#### Recorded data ####

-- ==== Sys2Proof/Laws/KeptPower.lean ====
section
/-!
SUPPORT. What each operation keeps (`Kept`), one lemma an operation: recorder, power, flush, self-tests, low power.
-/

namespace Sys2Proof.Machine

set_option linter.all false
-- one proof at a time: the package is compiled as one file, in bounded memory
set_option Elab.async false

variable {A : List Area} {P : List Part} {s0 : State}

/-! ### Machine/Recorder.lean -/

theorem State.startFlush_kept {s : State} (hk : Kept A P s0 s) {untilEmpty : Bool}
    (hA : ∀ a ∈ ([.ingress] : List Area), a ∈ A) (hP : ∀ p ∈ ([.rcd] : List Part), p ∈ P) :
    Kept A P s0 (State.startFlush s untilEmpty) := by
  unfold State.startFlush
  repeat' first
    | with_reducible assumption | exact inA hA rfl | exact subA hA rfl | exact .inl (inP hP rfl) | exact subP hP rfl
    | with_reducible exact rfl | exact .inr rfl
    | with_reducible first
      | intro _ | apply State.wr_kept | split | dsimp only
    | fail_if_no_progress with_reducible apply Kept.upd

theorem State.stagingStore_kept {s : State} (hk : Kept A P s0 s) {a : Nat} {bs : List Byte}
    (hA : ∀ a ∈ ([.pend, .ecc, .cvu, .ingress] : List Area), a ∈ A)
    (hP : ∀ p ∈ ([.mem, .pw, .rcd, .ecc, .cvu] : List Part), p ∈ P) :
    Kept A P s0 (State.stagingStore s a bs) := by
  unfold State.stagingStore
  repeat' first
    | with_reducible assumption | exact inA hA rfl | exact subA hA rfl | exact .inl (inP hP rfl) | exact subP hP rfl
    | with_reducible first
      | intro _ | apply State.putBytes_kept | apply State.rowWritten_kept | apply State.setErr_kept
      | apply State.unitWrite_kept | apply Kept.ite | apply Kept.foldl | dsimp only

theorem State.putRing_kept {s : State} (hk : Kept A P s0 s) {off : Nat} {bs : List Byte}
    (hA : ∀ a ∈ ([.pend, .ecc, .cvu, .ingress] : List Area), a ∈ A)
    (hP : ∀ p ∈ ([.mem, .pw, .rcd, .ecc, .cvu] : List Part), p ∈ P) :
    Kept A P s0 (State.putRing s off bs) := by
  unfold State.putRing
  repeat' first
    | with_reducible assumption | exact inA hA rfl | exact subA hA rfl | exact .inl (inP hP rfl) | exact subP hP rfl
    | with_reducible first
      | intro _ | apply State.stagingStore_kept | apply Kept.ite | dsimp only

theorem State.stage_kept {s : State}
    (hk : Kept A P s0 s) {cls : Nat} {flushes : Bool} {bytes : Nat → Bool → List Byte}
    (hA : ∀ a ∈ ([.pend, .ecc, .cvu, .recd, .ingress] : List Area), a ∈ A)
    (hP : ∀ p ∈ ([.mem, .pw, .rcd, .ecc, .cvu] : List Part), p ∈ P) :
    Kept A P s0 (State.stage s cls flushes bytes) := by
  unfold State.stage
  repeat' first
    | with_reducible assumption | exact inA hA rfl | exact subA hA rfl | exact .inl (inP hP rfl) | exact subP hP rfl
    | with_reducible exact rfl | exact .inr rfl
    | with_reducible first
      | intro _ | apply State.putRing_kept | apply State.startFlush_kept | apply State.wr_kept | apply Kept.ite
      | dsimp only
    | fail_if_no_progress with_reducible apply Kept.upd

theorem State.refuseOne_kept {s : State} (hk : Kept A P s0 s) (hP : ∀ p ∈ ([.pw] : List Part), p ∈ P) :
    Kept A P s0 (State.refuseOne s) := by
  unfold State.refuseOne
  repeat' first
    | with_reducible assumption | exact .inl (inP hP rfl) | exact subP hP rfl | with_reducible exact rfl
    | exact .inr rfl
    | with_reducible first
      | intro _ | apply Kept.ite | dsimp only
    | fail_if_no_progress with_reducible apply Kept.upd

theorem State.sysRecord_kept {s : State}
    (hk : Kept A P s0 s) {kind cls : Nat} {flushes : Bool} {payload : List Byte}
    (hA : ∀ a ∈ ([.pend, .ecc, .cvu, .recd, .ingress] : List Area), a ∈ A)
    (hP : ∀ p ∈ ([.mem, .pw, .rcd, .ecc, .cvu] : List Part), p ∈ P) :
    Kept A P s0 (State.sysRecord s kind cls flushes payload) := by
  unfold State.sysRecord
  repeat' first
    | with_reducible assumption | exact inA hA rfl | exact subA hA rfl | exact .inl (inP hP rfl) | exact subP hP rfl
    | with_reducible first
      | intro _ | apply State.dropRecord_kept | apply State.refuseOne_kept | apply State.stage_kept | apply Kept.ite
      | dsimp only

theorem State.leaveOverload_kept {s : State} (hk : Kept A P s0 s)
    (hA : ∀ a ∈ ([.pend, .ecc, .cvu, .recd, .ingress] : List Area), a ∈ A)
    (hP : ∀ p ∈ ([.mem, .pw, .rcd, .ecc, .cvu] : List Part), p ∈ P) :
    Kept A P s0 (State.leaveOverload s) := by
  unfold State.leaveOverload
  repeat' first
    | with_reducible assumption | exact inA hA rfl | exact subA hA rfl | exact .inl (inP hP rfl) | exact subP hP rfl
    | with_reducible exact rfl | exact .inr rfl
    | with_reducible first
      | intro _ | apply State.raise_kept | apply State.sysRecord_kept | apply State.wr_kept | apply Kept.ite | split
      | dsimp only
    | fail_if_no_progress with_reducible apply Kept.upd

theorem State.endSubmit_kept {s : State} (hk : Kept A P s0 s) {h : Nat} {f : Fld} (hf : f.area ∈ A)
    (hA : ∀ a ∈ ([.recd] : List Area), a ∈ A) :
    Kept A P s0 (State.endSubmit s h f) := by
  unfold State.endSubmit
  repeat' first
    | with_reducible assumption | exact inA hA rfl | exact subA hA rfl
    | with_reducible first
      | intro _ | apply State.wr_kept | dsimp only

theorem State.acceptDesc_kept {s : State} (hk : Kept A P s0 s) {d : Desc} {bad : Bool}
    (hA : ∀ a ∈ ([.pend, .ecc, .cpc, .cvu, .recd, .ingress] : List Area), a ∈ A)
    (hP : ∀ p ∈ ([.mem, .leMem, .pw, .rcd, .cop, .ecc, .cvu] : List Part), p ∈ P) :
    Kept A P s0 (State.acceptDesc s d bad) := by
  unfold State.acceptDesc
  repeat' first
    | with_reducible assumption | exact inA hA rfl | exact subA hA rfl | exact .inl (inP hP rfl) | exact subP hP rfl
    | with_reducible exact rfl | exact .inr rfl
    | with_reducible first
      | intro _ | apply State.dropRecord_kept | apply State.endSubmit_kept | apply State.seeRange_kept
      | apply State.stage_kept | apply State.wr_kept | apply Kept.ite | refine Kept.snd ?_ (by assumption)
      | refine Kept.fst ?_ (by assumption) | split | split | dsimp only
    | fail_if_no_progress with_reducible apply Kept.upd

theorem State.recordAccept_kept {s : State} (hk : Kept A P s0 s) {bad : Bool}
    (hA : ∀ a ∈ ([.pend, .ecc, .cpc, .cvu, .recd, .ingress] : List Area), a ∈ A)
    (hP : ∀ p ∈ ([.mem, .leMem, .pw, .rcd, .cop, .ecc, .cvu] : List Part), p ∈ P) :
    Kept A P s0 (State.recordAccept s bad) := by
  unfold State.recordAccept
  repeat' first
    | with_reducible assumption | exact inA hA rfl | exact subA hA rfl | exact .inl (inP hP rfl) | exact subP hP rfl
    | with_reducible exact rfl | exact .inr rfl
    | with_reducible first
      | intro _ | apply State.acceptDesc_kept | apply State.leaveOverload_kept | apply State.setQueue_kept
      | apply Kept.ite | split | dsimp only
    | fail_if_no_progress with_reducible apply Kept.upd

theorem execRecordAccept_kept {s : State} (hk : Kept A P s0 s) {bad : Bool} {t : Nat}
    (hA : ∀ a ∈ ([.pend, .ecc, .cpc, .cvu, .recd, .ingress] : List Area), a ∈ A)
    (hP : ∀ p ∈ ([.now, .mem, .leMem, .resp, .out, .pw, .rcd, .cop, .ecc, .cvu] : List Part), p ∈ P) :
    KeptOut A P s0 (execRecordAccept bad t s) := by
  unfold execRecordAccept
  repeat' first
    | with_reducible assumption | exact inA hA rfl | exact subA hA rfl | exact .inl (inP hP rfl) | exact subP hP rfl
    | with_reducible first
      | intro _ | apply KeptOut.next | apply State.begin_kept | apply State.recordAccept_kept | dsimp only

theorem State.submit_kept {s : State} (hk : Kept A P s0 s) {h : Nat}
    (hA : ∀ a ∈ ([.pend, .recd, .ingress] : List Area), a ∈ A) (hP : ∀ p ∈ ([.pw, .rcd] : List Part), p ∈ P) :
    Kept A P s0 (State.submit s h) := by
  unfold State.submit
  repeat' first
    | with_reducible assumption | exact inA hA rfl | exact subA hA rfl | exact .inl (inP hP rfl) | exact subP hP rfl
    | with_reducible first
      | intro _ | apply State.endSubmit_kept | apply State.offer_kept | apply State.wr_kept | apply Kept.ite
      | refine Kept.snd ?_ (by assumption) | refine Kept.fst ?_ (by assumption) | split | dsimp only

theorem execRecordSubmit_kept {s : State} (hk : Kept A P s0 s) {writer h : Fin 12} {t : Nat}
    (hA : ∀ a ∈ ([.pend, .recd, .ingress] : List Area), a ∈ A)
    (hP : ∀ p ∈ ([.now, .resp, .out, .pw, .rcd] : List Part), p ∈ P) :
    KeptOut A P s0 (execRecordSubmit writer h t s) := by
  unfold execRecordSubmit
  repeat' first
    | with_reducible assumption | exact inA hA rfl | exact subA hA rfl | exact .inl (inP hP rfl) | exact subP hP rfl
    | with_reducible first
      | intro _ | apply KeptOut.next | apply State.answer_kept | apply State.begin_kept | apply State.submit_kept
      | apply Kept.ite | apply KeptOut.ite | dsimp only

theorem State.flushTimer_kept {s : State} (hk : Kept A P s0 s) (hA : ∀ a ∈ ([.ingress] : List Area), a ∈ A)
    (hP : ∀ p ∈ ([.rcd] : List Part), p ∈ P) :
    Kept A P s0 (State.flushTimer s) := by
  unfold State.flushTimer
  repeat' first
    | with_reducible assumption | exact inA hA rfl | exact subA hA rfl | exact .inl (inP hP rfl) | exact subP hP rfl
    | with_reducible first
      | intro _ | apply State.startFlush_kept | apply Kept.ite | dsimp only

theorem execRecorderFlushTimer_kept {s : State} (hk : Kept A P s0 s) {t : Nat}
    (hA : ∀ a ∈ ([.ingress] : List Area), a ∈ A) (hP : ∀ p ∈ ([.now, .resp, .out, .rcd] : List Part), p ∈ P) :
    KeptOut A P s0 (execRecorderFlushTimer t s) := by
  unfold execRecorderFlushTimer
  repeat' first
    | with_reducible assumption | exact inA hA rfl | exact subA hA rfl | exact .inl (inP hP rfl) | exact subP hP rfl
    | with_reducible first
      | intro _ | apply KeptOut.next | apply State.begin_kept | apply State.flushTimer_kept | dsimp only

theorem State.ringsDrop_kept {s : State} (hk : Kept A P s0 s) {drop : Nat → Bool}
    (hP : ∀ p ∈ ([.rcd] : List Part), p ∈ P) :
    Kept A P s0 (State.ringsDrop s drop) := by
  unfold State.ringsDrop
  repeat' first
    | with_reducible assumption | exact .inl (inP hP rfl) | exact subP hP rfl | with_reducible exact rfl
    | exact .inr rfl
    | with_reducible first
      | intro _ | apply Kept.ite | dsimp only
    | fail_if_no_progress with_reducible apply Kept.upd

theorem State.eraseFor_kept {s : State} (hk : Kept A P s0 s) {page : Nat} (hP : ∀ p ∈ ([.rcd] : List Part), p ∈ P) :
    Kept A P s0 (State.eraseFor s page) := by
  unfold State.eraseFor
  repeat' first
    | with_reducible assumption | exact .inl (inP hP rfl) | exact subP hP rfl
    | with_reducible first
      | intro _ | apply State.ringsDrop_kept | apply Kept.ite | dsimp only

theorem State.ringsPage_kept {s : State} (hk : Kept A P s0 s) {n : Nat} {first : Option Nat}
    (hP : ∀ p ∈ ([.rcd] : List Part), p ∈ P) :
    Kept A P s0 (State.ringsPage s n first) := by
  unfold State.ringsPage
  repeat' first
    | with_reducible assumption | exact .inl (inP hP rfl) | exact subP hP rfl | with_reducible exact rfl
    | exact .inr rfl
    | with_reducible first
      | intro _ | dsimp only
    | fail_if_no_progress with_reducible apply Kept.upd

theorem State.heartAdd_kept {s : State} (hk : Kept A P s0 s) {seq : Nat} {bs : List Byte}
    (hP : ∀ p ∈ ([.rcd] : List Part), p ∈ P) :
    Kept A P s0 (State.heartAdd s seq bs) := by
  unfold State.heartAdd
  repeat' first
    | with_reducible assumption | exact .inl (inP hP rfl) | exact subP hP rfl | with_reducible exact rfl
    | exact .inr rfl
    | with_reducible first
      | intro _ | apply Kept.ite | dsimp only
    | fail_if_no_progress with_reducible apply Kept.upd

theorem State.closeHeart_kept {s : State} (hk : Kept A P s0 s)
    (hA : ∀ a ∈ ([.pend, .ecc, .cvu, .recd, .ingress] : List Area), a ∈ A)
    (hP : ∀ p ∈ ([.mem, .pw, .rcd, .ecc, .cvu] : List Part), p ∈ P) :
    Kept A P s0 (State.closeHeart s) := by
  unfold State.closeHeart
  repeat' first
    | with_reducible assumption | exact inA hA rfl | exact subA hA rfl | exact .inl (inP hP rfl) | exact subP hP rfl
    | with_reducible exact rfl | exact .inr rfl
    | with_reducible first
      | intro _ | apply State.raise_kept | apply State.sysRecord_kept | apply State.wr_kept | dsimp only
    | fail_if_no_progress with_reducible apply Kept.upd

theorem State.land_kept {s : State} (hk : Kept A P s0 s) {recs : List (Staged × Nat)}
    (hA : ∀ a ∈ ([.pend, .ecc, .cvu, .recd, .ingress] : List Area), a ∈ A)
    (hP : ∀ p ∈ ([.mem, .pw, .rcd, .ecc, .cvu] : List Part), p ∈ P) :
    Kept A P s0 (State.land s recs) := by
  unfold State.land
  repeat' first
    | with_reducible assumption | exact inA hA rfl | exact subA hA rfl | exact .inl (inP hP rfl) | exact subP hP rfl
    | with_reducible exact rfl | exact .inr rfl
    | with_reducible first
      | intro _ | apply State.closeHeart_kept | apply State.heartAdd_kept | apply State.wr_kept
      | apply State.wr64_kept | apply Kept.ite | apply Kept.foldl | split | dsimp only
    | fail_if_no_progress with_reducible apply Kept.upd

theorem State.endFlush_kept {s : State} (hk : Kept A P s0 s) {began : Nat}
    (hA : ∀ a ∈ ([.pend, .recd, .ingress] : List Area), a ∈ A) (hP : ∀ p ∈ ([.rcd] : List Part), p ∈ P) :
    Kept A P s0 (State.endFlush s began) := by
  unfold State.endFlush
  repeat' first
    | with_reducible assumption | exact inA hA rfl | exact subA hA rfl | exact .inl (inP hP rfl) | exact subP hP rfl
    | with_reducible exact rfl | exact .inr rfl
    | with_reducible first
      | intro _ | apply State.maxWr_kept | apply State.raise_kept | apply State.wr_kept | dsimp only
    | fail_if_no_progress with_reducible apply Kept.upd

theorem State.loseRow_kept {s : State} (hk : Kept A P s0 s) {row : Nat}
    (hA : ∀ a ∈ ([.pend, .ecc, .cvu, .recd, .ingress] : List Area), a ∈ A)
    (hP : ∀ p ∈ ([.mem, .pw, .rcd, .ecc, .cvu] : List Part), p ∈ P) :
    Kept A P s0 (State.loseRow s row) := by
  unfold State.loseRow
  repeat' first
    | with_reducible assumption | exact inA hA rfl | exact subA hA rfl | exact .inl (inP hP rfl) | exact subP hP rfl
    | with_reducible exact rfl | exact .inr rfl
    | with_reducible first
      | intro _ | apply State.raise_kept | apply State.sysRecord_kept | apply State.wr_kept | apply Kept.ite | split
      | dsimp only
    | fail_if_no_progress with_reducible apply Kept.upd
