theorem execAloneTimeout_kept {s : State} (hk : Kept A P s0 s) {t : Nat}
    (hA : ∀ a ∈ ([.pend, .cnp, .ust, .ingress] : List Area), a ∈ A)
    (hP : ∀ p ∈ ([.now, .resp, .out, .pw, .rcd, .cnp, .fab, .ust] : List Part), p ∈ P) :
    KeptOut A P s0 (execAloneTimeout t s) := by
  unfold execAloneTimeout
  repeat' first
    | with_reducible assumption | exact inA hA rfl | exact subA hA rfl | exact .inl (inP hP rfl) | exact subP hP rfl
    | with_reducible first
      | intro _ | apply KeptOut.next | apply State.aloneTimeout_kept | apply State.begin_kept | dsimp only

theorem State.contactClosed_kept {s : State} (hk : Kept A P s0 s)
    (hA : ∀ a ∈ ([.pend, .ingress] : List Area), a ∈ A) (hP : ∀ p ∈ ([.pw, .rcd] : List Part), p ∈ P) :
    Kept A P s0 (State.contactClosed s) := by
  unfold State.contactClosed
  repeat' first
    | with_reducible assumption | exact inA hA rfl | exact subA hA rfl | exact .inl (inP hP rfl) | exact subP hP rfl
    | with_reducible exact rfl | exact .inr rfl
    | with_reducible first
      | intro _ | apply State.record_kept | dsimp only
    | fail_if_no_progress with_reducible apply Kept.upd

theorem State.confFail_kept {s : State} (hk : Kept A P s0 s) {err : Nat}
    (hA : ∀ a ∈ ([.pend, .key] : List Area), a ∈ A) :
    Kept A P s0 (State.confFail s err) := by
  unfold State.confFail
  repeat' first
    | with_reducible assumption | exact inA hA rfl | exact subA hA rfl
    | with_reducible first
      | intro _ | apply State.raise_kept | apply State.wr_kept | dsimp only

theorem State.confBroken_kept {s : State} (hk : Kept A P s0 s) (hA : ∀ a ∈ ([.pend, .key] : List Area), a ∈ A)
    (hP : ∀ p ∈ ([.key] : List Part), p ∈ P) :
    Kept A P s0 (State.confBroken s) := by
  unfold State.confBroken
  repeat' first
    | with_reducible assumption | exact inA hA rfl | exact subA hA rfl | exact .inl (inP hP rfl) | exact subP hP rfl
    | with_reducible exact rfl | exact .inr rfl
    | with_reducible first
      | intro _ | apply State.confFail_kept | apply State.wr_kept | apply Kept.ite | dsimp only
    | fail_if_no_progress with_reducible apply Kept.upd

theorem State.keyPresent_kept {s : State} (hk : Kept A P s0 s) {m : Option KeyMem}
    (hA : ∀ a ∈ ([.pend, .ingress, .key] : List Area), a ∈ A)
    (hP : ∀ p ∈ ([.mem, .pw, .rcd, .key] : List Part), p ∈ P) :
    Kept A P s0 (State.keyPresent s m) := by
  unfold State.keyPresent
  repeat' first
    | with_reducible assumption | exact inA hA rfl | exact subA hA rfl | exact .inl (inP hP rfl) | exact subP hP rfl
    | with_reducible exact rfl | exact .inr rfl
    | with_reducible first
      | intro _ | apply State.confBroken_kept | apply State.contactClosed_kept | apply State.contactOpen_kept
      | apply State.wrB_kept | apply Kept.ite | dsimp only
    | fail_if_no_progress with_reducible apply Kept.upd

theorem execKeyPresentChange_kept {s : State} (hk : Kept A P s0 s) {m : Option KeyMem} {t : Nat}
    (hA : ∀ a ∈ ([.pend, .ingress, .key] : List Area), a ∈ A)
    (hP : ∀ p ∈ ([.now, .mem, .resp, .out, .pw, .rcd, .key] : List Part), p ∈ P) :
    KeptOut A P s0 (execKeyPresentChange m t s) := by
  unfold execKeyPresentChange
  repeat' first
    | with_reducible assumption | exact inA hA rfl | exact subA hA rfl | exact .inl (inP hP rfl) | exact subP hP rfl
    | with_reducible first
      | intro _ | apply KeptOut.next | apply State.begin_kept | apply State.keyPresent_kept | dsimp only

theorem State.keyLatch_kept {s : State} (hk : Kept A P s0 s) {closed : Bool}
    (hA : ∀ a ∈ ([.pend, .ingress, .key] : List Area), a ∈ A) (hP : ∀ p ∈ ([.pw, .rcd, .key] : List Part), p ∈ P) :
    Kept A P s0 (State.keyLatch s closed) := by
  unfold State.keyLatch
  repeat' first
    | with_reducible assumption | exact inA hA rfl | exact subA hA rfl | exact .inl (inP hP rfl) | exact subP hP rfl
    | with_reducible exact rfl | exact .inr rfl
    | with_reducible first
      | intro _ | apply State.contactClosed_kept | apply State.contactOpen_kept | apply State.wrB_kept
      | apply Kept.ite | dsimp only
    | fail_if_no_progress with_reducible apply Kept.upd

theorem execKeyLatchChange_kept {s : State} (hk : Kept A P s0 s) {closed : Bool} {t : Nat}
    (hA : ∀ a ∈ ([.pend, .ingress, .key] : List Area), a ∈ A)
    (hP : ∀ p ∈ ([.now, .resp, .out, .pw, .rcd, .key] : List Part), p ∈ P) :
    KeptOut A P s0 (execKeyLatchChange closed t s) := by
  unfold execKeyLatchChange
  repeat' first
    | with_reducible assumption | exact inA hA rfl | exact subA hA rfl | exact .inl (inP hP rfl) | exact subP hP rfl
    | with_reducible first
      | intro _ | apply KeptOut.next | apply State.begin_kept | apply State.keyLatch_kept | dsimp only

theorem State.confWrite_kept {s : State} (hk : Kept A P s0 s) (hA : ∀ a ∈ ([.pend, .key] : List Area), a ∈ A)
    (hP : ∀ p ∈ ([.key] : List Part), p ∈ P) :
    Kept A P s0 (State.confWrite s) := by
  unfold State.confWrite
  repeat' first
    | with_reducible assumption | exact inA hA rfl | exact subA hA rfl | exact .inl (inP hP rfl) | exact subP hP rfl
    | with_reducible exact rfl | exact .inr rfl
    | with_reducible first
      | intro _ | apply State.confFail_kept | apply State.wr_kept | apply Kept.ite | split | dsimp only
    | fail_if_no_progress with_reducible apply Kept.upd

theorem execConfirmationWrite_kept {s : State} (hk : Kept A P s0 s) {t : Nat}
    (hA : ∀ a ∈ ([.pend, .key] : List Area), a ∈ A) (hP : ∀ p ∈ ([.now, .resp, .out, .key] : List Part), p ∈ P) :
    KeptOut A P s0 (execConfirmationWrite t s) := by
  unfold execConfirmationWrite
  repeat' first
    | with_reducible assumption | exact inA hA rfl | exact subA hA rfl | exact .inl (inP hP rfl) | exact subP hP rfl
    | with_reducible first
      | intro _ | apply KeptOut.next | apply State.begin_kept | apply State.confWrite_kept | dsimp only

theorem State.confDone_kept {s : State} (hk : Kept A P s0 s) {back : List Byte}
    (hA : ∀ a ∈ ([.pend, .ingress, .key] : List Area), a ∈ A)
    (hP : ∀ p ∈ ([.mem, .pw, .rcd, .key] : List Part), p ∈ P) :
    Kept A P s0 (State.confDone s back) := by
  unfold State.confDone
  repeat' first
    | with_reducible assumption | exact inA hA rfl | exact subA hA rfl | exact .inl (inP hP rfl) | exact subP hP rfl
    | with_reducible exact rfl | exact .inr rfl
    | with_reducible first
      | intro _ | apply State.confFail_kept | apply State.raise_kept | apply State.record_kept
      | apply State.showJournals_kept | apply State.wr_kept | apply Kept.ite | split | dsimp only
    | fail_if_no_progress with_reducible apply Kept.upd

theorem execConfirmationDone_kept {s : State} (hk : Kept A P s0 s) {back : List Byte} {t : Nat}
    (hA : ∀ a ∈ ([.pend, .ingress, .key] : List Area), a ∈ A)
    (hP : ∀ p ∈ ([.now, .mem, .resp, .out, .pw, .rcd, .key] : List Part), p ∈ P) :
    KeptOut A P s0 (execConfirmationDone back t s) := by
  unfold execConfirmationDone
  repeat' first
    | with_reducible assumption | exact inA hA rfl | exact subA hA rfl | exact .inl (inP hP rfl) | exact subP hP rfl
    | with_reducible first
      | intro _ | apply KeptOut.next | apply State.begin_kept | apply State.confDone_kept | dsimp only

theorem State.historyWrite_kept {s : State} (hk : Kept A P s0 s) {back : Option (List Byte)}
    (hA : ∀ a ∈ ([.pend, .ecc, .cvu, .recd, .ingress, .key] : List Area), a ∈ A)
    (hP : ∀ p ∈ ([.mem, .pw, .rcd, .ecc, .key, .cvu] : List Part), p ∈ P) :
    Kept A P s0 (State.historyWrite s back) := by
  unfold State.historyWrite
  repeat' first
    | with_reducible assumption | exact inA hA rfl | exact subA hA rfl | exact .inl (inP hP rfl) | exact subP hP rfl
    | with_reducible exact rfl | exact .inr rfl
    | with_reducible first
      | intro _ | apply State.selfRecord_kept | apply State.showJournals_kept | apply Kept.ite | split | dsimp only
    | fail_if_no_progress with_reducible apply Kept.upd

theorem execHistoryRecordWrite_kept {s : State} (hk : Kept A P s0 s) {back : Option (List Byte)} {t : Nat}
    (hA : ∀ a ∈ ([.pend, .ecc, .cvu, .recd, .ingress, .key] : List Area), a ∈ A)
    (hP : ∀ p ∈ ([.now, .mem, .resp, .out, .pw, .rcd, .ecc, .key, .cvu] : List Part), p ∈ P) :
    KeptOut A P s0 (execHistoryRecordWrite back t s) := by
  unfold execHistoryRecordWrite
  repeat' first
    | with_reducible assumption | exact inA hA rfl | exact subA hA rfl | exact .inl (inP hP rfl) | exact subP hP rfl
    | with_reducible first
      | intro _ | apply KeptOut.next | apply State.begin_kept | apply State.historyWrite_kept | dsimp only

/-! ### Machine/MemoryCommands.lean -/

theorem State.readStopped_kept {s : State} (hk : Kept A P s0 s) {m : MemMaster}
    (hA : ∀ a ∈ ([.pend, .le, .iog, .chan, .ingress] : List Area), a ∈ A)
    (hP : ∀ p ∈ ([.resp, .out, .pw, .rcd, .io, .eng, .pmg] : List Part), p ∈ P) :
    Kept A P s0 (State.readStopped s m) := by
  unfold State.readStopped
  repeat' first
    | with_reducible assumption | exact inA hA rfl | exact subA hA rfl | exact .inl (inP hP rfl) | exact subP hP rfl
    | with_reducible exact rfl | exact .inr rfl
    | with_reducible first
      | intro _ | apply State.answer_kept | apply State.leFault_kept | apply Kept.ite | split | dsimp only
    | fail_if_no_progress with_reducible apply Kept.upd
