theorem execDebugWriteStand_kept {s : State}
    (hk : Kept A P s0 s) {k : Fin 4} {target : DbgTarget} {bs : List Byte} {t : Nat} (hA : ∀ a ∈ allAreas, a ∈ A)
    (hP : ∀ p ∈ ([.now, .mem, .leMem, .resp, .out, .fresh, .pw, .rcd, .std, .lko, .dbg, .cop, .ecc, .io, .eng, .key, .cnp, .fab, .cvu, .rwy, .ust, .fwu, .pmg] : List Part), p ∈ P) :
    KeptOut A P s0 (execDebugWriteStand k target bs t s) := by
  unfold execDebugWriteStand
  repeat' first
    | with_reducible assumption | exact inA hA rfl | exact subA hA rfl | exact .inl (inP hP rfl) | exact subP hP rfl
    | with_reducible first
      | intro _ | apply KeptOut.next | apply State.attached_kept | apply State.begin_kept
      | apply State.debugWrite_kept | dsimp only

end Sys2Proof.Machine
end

####

- **Exercise requirements**:
Say how many of the lines above include the word "false", giving the figure alone.

- **Completed task**:
2